§ **Exercise brief**
Starting with the first line and ending with the line that holds "theorem State.raiseLim_rd (s", repeat the material exactly.

§ **Input records**
★ ★ ★ ★ ★

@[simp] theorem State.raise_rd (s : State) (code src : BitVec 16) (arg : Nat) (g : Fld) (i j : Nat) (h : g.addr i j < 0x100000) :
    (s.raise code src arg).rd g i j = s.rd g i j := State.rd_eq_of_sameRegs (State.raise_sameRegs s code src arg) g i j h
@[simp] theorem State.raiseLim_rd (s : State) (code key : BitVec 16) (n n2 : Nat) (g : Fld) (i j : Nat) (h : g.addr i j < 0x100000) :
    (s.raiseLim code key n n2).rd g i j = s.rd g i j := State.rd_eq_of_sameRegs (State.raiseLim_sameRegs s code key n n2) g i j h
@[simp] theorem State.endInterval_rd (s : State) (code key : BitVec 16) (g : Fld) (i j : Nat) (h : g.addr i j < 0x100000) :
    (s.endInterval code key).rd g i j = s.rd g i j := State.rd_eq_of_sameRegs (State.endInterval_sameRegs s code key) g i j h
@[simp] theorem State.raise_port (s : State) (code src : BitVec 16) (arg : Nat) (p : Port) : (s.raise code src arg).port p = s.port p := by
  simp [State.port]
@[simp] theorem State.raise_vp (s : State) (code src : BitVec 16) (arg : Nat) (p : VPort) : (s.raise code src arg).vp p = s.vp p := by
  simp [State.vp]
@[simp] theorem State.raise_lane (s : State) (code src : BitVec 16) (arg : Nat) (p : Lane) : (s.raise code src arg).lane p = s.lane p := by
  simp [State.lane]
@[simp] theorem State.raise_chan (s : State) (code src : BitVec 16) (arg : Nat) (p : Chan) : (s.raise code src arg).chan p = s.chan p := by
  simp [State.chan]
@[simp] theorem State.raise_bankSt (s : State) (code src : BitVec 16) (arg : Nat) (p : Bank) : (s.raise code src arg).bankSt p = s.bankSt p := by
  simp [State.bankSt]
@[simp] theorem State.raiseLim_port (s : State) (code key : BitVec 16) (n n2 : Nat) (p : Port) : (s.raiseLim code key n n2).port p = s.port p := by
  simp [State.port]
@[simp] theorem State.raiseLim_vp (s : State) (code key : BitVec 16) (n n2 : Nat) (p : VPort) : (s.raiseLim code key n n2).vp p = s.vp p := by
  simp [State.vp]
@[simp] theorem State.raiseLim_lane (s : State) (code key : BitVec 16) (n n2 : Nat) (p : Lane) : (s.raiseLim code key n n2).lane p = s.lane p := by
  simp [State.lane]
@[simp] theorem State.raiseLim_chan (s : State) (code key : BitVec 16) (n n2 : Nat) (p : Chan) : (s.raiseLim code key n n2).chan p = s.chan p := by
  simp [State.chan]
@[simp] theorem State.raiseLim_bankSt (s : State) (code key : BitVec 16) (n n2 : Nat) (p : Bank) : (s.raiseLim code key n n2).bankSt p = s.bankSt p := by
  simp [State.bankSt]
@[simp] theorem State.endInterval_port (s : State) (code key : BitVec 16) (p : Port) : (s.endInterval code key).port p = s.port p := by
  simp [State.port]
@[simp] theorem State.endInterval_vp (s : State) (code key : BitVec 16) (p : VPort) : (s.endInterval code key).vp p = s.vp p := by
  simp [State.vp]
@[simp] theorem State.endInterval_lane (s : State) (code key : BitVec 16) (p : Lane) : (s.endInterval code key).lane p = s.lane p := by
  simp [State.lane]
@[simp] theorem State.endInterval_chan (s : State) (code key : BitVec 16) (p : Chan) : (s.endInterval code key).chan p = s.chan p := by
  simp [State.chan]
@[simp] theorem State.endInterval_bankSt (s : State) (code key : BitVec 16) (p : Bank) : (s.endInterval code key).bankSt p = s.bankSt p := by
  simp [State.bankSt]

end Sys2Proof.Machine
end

★ ★ ★ ★ ★

§ **Written reply**
@[simp] theorem State.raise_rd (s : State) (code src : BitVec 16) (arg : Nat) (g : Fld) (i j : Nat) (h : g.addr i j < 0x100000) :
    (s.raise code src arg).rd g i j = s.rd g i j := State.rd_eq_of_sameRegs (State.raise_sameRegs s code src arg) g i j h
@[simp] theorem State.raiseLim_rd (s : State) (code key : BitVec 16) (n n2 : Nat) (g : Fld) (i j : Nat) (h : g.addr i j < 0x100000) :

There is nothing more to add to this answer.